Neste ano, tudo indica grande aumento do PIB nominal e redução do déficit primário. Mesmo com elevação de juro e perda patrimonial devido à apreciação do real, a relação dívida líquida/PIB tende a ficar estável ou até cair em 2021. Tudo depende do crescimento e da política fiscal no restante do ano.

O cenário fiscal é não intuitivo. Se o governo continuar com o arrocho do primeiro trimestre, o resultado primário será maior, mas o crescimento do PIB será menor. Se o governo atenuar o arrocho, o resultado primário será menor, mas o crescimento do PIB será maior. Qual é o efeito líquido sobre endividamento público em cada cenário? Depende de juro e câmbio.

Devido à melhora momentânea dos indicadores de dívida, o governo tem espaço fiscal para estímulo adicional à economia sem pressionar juro e câmbio. Apesar do discurso fiscalista, tudo indica que Guedes já percebeu isso, vide o reforço no auxílio a pequenas empresas e sinalização de outra prorrogação do auxílio emergencial.

Porém, há sempre risco de o terraplanismo prevalecer e mergulharmos em consolidação fiscal mais rápida. Se isso ocorrer, o PIB tenderá a desacelerar no restante do ano, à medida que o efeito positivo da acumulação de estoques no primeiro trimestre se dissipar.

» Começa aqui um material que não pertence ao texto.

-- ==== Sys2Proof/Laws/RollEnd.lean ====
section
/-! SUPPORT. What a roll does at its beginning and its end: the pre-roll of a stream, the cuts at the ending limit, and the completion
that follows it (R8, R20, R22, R52, R67, R111). -/

namespace Sys2Proof.Machine

/-! ### Pre-roll (R8) -/

/-- A session that an event cannot tell from another: its clock stands too, with the same PT and tempo. -/
def standsAs (y x : Session) : Prop :=
  y.state.clockRuns = false ∧ x.state.clockRuns = false ∧ y.pt = x.pt ∧ y.tempo = x.tempo

/-- While the clock stands, an event takes nothing of the session but PT and the tempo, and changes nothing of it. -/
theorem queueEvent_session (e : Env) (ref : Reference) (ev : HoleEvent) {p : Performance} {y : Session}
    (h : standsAs y p.session) :
    queueEvent e ref ev { p with session := y } = { queueEvent e ref ev p with session := y }
      ∧ (queueEvent e ref ev p).session = p.session := by
  obtain ⟨h1, h2, h3, h4⟩ := h
  unfold queueEvent
  cases trackAction ev with
  | none => exact ⟨rfl, rfl⟩
  | some a =>
    dsimp only
    split
    · constructor
      · simp [insertEntry, h1, h2, h4]
      · simp [insertEntry, h2]
    · constructor
      · cases a <;> simp [refuseRoll, refusedEffect, onInstrument, Performance.moment, h3]
      · cases a <;> simp [refuseRoll, refusedEffect, onInstrument]

/-- The same of the events of a line. -/
theorem queueEvents_session (e : Env) (ref : Reference) (l : List HoleEvent) {p : Performance} {y : Session}
    (h : standsAs y p.session) :
    queueEvents e ref l { p with session := y } = { queueEvents e ref l p with session := y }
      ∧ (queueEvents e ref l p).session = p.session := by
  induction l generalizing p with
  | nil => exact ⟨rfl, rfl⟩
  | cons ev l ih =>
    obtain ⟨h1, h2⟩ := queueEvent_session e ref ev h
    obtain ⟨g1, g2⟩ := ih (p := queueEvent e ref ev p) (by rw [h2]; exact h)
    simp only [queueEvents, List.foldl_cons] at g1 g2 ⊢
    rw [h1]
    exact ⟨g1, g2.trans h2⟩

/-- A line of pre-roll at a position. -/
def preRollLine (e : Env) (p : Performance) (x : TrackLine × Nat) : Performance :=
  let out := p.detector.streamLine e.map x.2 x.1
  queueEvents e (preRollReference e) out.2 { p with detector := out.1 }

/-- A line of pre-roll takes nothing of the session but PT and the tempo, and changes nothing of it. -/
theorem preRollLine_session (e : Env) (x : TrackLine × Nat) {p : Performance} {y : Session} (h : standsAs y p.session) :
    preRollLine e { p with session := y } x = { preRollLine e p x with session := y }
      ∧ (preRollLine e p x).session = p.session :=
  queueEvents_session e _ _ (p := { p with detector := (p.detector.streamLine e.map x.2 x.1).1 }) h

/-- The same of lines one after another. -/
theorem preRollLines_session (e : Env) (l : List (TrackLine × Nat)) {p : Performance} {y : Session}
    (h : standsAs y p.session) :
    l.foldl (preRollLine e) { p with session := y } = { l.foldl (preRollLine e) p with session := y }
      ∧ (l.foldl (preRollLine e) p).session = p.session := by
  induction l generalizing p with
  | nil => exact ⟨rfl, rfl⟩
  | cons x l ih =>
    obtain ⟨h1, h2⟩ := preRollLine_session e x h
    obtain ⟨g1, g2⟩ := ih (p := preRollLine e p x) (by rw [h2]; exact h)
    rw [List.foldl_cons, List.foldl_cons, h1]
    exact ⟨g1, g2.trans h2⟩

/-- Stream lines consumed in pre-roll one after another: each is read, and its events queued; the session takes their places (R8). -/
theorem consumeStream_eq (e : Env) (lines rest : List TrackLine) {p : Performance}
    (hs : p.session.source = .stream) (hb : p.session.streamBuffer = lines ++ rest) (hc : p.session.state.clockRuns = false)
    (hp : p.session.rollPosition + lines.length ≤ 4194303) :
    consumeStream e lines.length p
      = { (lines.zipIdx p.session.rollPosition).foldl (preRollLine e) p with
        session := { p.session with
          streamBuffer := rest
          rollPosition := p.session.rollPosition + lines.length
          lastPosition := if lines = [] then p.session.lastPosition else p.session.rollPosition + lines.length - 1 } } := by
  induction lines generalizing p with
  | nil =>
    cases p
    simp only [List.nil_append] at hb
    simp [consumeStream, ← hb]
  | cons line lines ih =>
    simp only [List.cons_append] at hb
    simp only [List.length_cons] at hp ⊢
    let y : Session := advancePosition { p.session with streamBuffer := lines ++ rest }
    have hy : y = { p.session with
        streamBuffer := lines ++ rest
        lastPosition := p.session.rollPosition
        rollPosition := p.session.rollPosition + 1 } := by
      show advancePosition _ = _
      simp only [advancePosition, positionMax]
      rw [Nat.min_eq_right (by omega)]
    have hstand : standsAs y p.session := by rw [hy]; exact ⟨hc, hc, rfl, rfl⟩
    have hconsume : consume e (preRollReference e) p
        = some { preRollLine e p (line, p.session.rollPosition) with session := y } := by
      simp only [consume, hs, hb, afterLine, Bool.false_and, Bool.false_eq_true, if_false]
      exact congrArg some (preRollLine_session e (line, p.session.rollPosition) hstand).1
    rw [consumeStream, hconsume]
    refine (ih (p := { preRollLine e p (line, p.session.rollPosition) with session := y }) ?_ ?_ ?_ ?_).trans ?_
    · rw [hy]; exact hs
    · rw [hy]
    · rw [hy]; exact hc
    · rw [hy]; show p.session.rollPosition + 1 + lines.length ≤ _; omega
    · have hq := (preRollLine_session e (line, p.session.rollPosition) hstand).2
      rw [(preRollLines_session e _ (by rw [hq]; exact hstand)).1]
      simp only [hy, List.zipIdx_cons, List.foldl_cons]
      congr 2
      · omega
      · split <;> simp_all

/-! ### The ending limit (R22, R67, R111) -/

/-- Each of some keys that the roll holds counts CUT, with notice CUT on both links where there is one (R111). -/
theorem rollCuts_fold (l : List Key) (i : Instrument) :
    l.foldl (fun acc k => if acc.keys[k].holders.roll then raiseBoth .cut { acc with cut := acc.cut + 1 } else acc) i
      = { i with
        cut := i.cut + BitVec.ofNat 32 (l.filter fun k => i.keys[k].holders.roll).length
        noticesA := if (l.filter fun k => i.keys[k].holders.roll) = [] then i.noticesA else i.noticesA ||| noticeBit .cut
        noticesB := if (l.filter fun k => i.keys[k].holders.roll) = [] then i.noticesB else i.noticesB ||| noticeBit .cut } := by
  induction l generalizing i with
  | nil => simp
  | cons x l ih =>
    rw [List.foldl_cons, ih]
    by_cases hx : i.keys[x].holders.roll = true
    · simp only [Fin.getElem_fin] at hx ⊢
      simp only [hx, if_true, raiseBoth, List.filter_cons, List.length_cons]
      congr 1
      · rw [BitVec.add_assoc, BitVec.add_comm 1, BitVec.ofNat_add]; rfl
      · split <;> simp [BitVec.or_assoc]
      · split <;> simp [BitVec.or_assoc]
    · simp only [Fin.getElem_fin] at hx ⊢
      simp only [hx, List.filter_cons, Bool.false_eq_true, if_false]

/-- Each key that the roll holds counts CUT, with notice CUT on both links where there is one (R111). -/
theorem countRollCuts_eq (i : Instrument) :
    let rolled := allKeys.filter fun k => i.keys[k].holders.roll
    countRollCuts i = { i with
      cut := i.cut + BitVec.ofNat 32 rolled.length
      noticesA := if rolled = [] then i.noticesA else i.noticesA ||| noticeBit .cut
      noticesB := if rolled = [] then i.noticesB else i.noticesB ||| noticeBit .cut } :=
  rollCuts_fold allKeys i

/-- Where the stop leaves a session (R20, R23). -/
theorem afterStop_clear (e : Env) (now : Nat) (s : Session) :
    let s' := afterStop e now (clearSession s)
    (s'.state = .idle ∨ s'.state = .rewinding) ∧ s'.pt = s.pt ∧ s'.endingStart = none := by
  intro s'
  simp only [s', afterStop, startRewind]
  split
  · exact ⟨.inl rfl, rfl, rfl⟩
  · split
    · exact ⟨.inl rfl, rfl, rfl⟩
    · exact ⟨.inr rfl, rfl, rfl⟩

/-- The strikes of the roll discarded at the limit and those of the links discarded at the stop are the strikes queued. -/
theorem discarded_strikes (l : List Entry) :
    (l.filter fun x => x.isRoll && x.action.isStrike).length
      + ((l.filter fun x => !x.isRoll).filter fun x => x.action.isStrike).length
      = (l.filter fun x => x.action.isStrike).length := by
  induction l with
  | nil => rfl
  | cons y l ih =>
    simp only [List.filter_cons]
    cases y.isRoll <;> cases hh : y.action.isStrike <;> simp_all <;> omega

/-- The ending limit and the completion that follows it, where the pause effects leave the roll nothing: the cuts, the pause effects,
every strike queued discarded, the pause effects of the stop, and ROLL-END (R22, R67, R111). -/
theorem settle_endingLimit {e : Env} {q : Performance}
    (hk : ∀ k : Key, ((pauseInstrument (q.moment e) (countRollCuts q.instrument)).keys[k]).hasRoll = false)
    (hd : ∀ d : PedalName, ((pauseInstrument (q.moment e) (countRollCuts q.instrument)).pedal d).holders.roll = false)
    (hs : q.session.state = .ending) :
    let p := settle e (endingLimit e q)
    (p.session.state = .idle ∨ p.session.state = .rewinding) ∧ p.session.pt = q.session.pt
      ∧ p.session.endingStart = none ∧ p.now = q.now ∧ p.queue.entries = []
      ∧ p.instrument = raiseBoth .rollEnd (pauseInstrument (q.moment e)
          (countDiscarded q.queue.strikes (pauseInstrument (q.moment e) (countRollCuts q.instrument)))) := by
  intro p
  have hdone : rollIsDone (endingLimit e q) = true := by
    have hdamper := hd .damper
    have hshift := hd .shift
    simp only [Instrument.pedal] at hdamper hshift
    simp only [rollIsDone, endingLimit, discardEntries, pauseEffects, onInstrument, countDiscarded, Queue.discard]
    simp only [Performance.moment] at hk hdamper hshift ⊢
    simp only [hdamper, hshift, Bool.and_eq_true, Bool.not_eq_true', List.any_eq_false, Bool.not_false, and_true]
    constructor
    · intro y hy
      simpa using (List.mem_filter.1 hy).2
    · intro r hr
      rw [Vector.mem_toList_iff, Vector.mem_iff_getElem] at hr
      obtain ⟨n, hn, rfl⟩ := hr
      have := hk ⟨n, hn⟩
      simp only [Fin.getElem_fin] at this
      rw [this]; exact Bool.false_ne_true
  have hset : p = completeEnding e (endingLimit e q) := by
    simp only [p, settle, testEnding]
    rw [if_pos ⟨hs, hdone⟩]
    have hidle : ∀ p : Performance, (p.session.state = .idle ∨ p.session.state = .rewinding) →
        onSession (forwardStep p.now) p = p := by
      intro p h
      unfold onSession forwardStep Session.wantsStep Session.steps
      rcases h with h | h <;> simp [h]
    exact hidle _ (afterStop_clear e _ _).1
  clear_value p
  subst hset
  refine ⟨(afterStop_clear e _ _).1, (afterStop_clear e _ _).2.1, (afterStop_clear e _ _).2.2, ?_, ?_, ?_⟩
  · simp only [completeEnding, stopSession, onSession, onInstrument, pauseEffects, discardEntries, endingLimit]
  · show ((Queue.discard (fun _ => true) _).2).entries = []
    simp [Queue.discard]
  · have hq : (endingLimit e q).queue.entries = q.queue.entries.filter fun x => !x.isRoll := by
      simp only [endingLimit, discardEntries, pauseEffects, onInstrument, Queue.discard]
    simp only [completeEnding, stopSession, onSession, pauseEffects, onInstrument, discardEntries, Queue.discard, hq,
      Bool.true_and]
    simp only [endingLimit, discardEntries, Queue.discard, pauseEffects, onInstrument, countDiscarded, Queue.strikes,
      Performance.moment, BitVec.add_assoc, ← BitVec.ofNat_add, discarded_strikes]

end Sys2Proof.Machine
end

Se voltarmos à estagnação do período “Temeraro” (2017-19), a incerteza fiscal tenderá a subir, puxando juro e câmbio para cima. Em outras palavras, além de ruim para renda e emprego, mais arrocho fiscal é ruim para o próprio reequilíbrio fiscal.

Por enquanto, a situação está indefinida. O governo fala de arrocho, mas adota flexibilização. Exemplo: a expectativa de gasto não recorrente contra a Covid, aquele que nossa equipe de ideologia econômica disse que ocorreria somente em 2020, está na casa de R$ 120 bilhões para 2021.

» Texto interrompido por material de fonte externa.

-- ==== Sys2Proof/Tests/Slice0.lean ====
section
/-! SUPPORT. The model's own tests: ill-formed commands are refused by the well-formedness check, the worked examples of the spec come
out as the spec gives them, and every statement's hypotheses are met by a concrete state. -/

namespace Sys2Proof.Tests

open Sys2Proof.Machine

set_option maxRecDepth 100000
set_option exponentiation.threshold 1300

/-! ### Helpers -/

/-- A link that is UP and otherwise as after reset. -/
def upLink : LinkRecord := { LinkRecord.reset true with up := true }

/-- The part after reset with both links UP, the claim held by Link A, and a roll present. -/
def ready : State :=
  { State.reset with
    linkA := upLink
    linkB := upLink
    claim := ⟨some ⟨.a, 1500000, false⟩, .both⟩
    pins := { State.reset.pins with rollPresent := true } }

/-- The request stands in the link's slots, next to be executed. -/
def took (l : Link) (c : Instr) (s : State) : State :=
  setLink l { s.link l with slots := [⟨.request c, false, none⟩] } s

/-- Change the session. -/
def session (f : Session → Session) (s : State) : State :=
  { s with perf := { s.perf with session := f s.perf.session } }

/-- The session in a state. -/
def inState (x : SessionState) : State → State := session fun y => { y with state := x }

/-- The session of a stream that is open. -/
def stream : State → State := session fun y => { y with source := .stream, streamOpen := true }

/-- Change the instrument. -/
def instr (f : Instrument → Instrument) (s : State) : State :=
  { s with perf := { s.perf with instrument := f s.perf.instrument } }

/-- The state after a command. -/
def after (c : Instr) (s : State) : State :=
  match exec c s with
  | .next t => t
  | _ => s

/-- The state after commands. -/
def afterAll (cs : List Instr) (s : State) : State := cs.foldl (fun s c => after c s) s

/-- The result and the data of the response in transmission. -/
def answerOn (l : Link) (s : State) : Option (Result × List Byte) :=
  match (s.link l).sending with
  | some (.message (.response _ r d) _) => some (r, d)
  | _ => none

/-- The performance with an entry inserted. -/
def inserted (a : Action) (o : Origin) (sounding : Nat) (s : State) : State :=
  { s with perf := insertEntry s.env (newEntry s.map a o sounding (if o = .roll then some 0 else none) s.perf.queue) s.perf }

/-- The session plays a stream with PT at a value. -/
def playing (pt : Nat) : State → State :=
  session fun x => { x with state := .playing, source := .stream, streamOpen := true, pt := pt, intervalEnd := some 2500 }

/-- A blank STREAM-LINES. -/
def blank (n : Nat) : Instr := .streamLines .a (BitVec.ofNat 8 n) (List.replicate n 0)

/-! ### Well-formedness -/

theorem test_wellFormed_streamCount : (Instr.streamLines .a 2 [0]).wellFormed = false := by decide

theorem test_wellFormed_streamTooLong : (Instr.streamLines .a 20 (List.replicate 20 0)).wellFormed = false := by decide

theorem test_wellFormed_strikeVelocity : (Instr.liveStrike .a 1 0 5 0 0).wellFormed = false := by decide

theorem test_wellFormed_strikeOffset : (Instr.liveStrike .a 1 0 0 5 0).wellFormed = false := by decide

theorem test_wellFormed_strikeHold : (Instr.liveStrike .a 1 0 0 0 5).wellFormed = false := by decide

theorem test_wellFormed_releaseOffset : (Instr.liveRelease .a 1 0 5).wellFormed = false := by decide

theorem test_wellFormed_pedalOffset : (Instr.livePedal .a 1 0 5).wellFormed = false := by decide

theorem test_wellFormed_recordLength : (Instr.writeRecord .a 4 0 [8]).wellFormed = false := by decide

theorem test_wellFormed_recordSelector : (Instr.writeRecord .a 5 0 []).wellFormed = false := by decide

theorem test_wellFormed_unknownKind : (Instr.unknownRequest .a 1 []).wellFormed = false := by decide

theorem test_wellFormed_unknownBody : (Instr.unknownRequest .a 0 (List.replicate 251 0)).wellFormed = false := by decide

/-! ### Words: the table gives no row any bits -/

theorem test_decode_none : decodeTableWord 16 0x1234 = none := by decide

theorem test_withFetchWord : (State.reset.withFetchWord 8 1).pending = [] := by decide

/-! ### Frames and requests (Section 10.7, 10.8) -/

theorem test_frame_play : frameOf 19 [] = [19, 0, 237] := by decide

theorem test_frame_tempo : frameOf 22 [128, 56, 1] = [22, 3, 128, 56, 1, 46] := by decide

theorem test_request_tempo : requestOf .a 22 [128, 56, 1] = some (.setTempo .a 80000) := by decide

theorem test_request_strike :
    requestOf .b 32 [60, 7, 150, 200, 0, 184, 11] = some (.liveStrike .b 60 7 150 200 3000) := by decide

theorem test_request_length : requestOf .a 19 [0] = none := by decide

/-- A frame sent character by character puts its request in a slot. -/
theorem test_character_frame :
    let s := after (.breakDetected .b) ready
    let t := afterAll ((frameOf 1 []).mapIdx fun i b => .character .b (cleanCharacter b (decide (i = 0)))) s
    (t.linkB.slots, t.linkB.receiver) = ([⟨.request (.claim .b), false, none⟩], .waitBreak) := by decide

/-- A character with unlike samples is NOISY, and its message is discarded. -/
theorem test_character_noise :
    let t := afterAll [.breakDetected .b, .character .b (cleanCharacter 1 true ^^^ 1)] ready
    t.linkB.slots = [⟨.discard .noise 0, false, none⟩] ∧ t.linkB.frameError = 1 := by decide

/-! ### Commands -/

theorem test_claim : answerOn .b (after (.claim .b) ready) = some (.heldByOther, []) := by decide

theorem test_renew :
    let s := after (.renew .a 1) ready
    (answerOn .a s, s.claim.held) = (some (.ok, []), some ⟨.a, 1500000, true⟩) := by decide

theorem test_yield : (after (.yieldClaim .a) ready).claim.held = none := by decide

theorem test_askYield : (after (.askYield .b) ready).perf.instrument.noticesA = 0x200 := by decide

theorem test_setAdmission : (after (.setAdmission .a 1) ready).claim.admission = .holder := by decide

theorem test_leaseEnd :
    let s := after .leaseEnd (playing 100 ready)
    (s.claim.held, s.perf.session.state, s.perf.session.pauseCause, s.perf.now, s.perf.session.pt)
      = (none, .paused, .lapse, 1500000, 15100) := by decide

theorem test_selectSource : (after (.selectSource .a 1) ready).perf.session.source = .stream := by decide

theorem test_free : (after (.free .a) ready).perf.session.state = .free := by decide

theorem test_prepare :
    let x := (after (.prepare .a) ready).perf.session
    (x.state, x.intervalEnd, x.stepTimer, x.rewindCount) = (.preparing, some 2500, some 20000, 1) := by decide

/-- Lines join the stream buffer, and a close in PREPARING consumes them in pre-roll (R8, R16). -/
theorem test_streamLines :
    let s := after (blank 2) (stream (inState .preparing ready))
    let t := afterAll [.messageSent .a, .streamClose .a] s
    (answerOn .a s, s.perf.session.streamBuffer.length) = (some (.ok, [2, 126]), 2)
      ∧ (t.perf.session.state, t.perf.session.rollPosition, t.perf.session.lastPosition) = (.cued, 2, 1) := by decide

theorem test_streamClose : (after (.streamClose .a) (stream (inState .cued ready))).perf.session.streamOpen = false := by decide

theorem test_play :
    let x := (after (.play .a) (stream (inState .cued ready))).perf.session
    (x.state, x.intervalEnd) = (.playing, some 2500) := by decide

theorem test_pause :
    let x := (after (.pause .a) (playing 100 ready)).perf.session
    (x.state, x.pauseCause, x.resumeTarget, x.intervalEnd) = (.paused, .request, some .playing, none) := by decide

theorem test_stop :
    let s := after (.stop .a) (inserted (.strike 59 false .expression none) .roll 9000 (playing 100 ready))
    (s.perf.session.state, s.perf.queue.entries, s.perf.instrument.discarded) = (.idle, [], 1) := by decide

/-- A roll entry at 10,600 is rescaled about PT 10,000 when the period is halved (Section 3.10). -/
theorem test_setTempo :
    let s := after (.setTempo .a 40000) (inserted (.pedalUp .damper) .roll 10600 (playing 10000 ready))
    (s.perf.queue.entries.map fun x => (x.sounding, x.launch), s.perf.session.newFrame) = ([(10300, 10100)], true) := by decide

theorem test_setTrim : (after (.setTrim .a 3) ready).perf.expression.trim = 3 := by decide

/-- A strike NOW with the clock standing fires at once (Section 9.5). -/
theorem test_liveStrike :
    let s := after (.liveStrike .b 60 1 200 0 0) ready
    (s.perf.instrument.keys[59].state, s.perf.instrument.keys[59].driveEnd, s.perf.instrument.unitsInUse,
      s.perf.instrument.accepted, s.perf.instrument.fired) = (.drive, some 8000, 3, 1, 1) := by decide

/-- A strike AT with a hold length enters two entries and carries their numbers (Section 9.8). -/
theorem test_liveStrike_at :
    let s := after (.liveStrike .b 60 7 150 400 3000) (playing 50000 ready)
    (answerOn .b s, s.perf.queue.entries.map fun x => (x.sounding, x.launch))
      = (some (.ok, [0, 0, 1, 0]), [(50400, 50180), (53400, 53350)]) := by decide

theorem test_liveRelease : answerOn .b (after (.liveRelease .b 60 2 100) (inState .free ready)) = some (.ok, [0, 0]) := by decide

theorem test_livePedal :
    let d := (after (.livePedal .b 0 0 0) ready).perf.instrument.damper
    (d.state, d.travel) = (.goingDown, some ⟨0, 0, 40000⟩) := by decide

theorem test_writeRecord : (after (.writeRecord .a 4 0 [12, 60]) ready).map.supply = ⟨12, 60⟩ := by decide

theorem test_writeRecord_range : answerOn .a (after (.writeRecord .a 4 0 [7, 60]) ready) = some (.outOfRange, []) := by decide

theorem test_loadProfile :
    let s := after (.loadProfile .a 2 1) ready
    (s.store.active, s.store.bootChoice, answerOn .a s) = (2, 2, some (.ok, [])) := by decide

/-- A commit is ERASING, PROGRAMMING, complete (R167). -/
theorem test_commitProfile :
    let s := afterAll [.commitProfile .a 1 1, .eraseEnd] ready
    let t := after .commitCompletion s
    (s.perf.now, s.store.profiles[(1 : Fin 4)].intact) = (60000, false)
      ∧ (t.perf.now, t.store.profiles[(1 : Fin 4)].intact, t.store.bootChoice, t.perf.instrument.noticesB)
        = (180000, true, 1, 0x800) := by decide

theorem test_setProtection : answerOn .a (after (.setProtection .a 1 3) ready) = some (.protected_, []) := by decide

theorem test_readStatus :
    answerOn .a (after (.readStatus .a) ready)
      = some (.ok, [0, 0, 0, 0, 0, 0, 0, 0, 0, 0, 0, 128, 56, 1, 1, 220, 5, 2, 0, 0, 0, 48, 0, 0, 0, 0, 0, 0,
          3, 0, 0, 0, 0, 0, 0]) := by decide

Provavelmente teremos novo estímulo fiscal no restante de 2021 por dois motivos: a economia precisa e o governo entrou em modo reeleição. Como compatibilizar isso com o discurso fiscalista? Recorrentemente adotando medidas não recorrentes (sic) para não reconhecer que o discurso fiscal está equivocado e precisamos de nova regra fiscal. Não é ideal, mas é o que temos.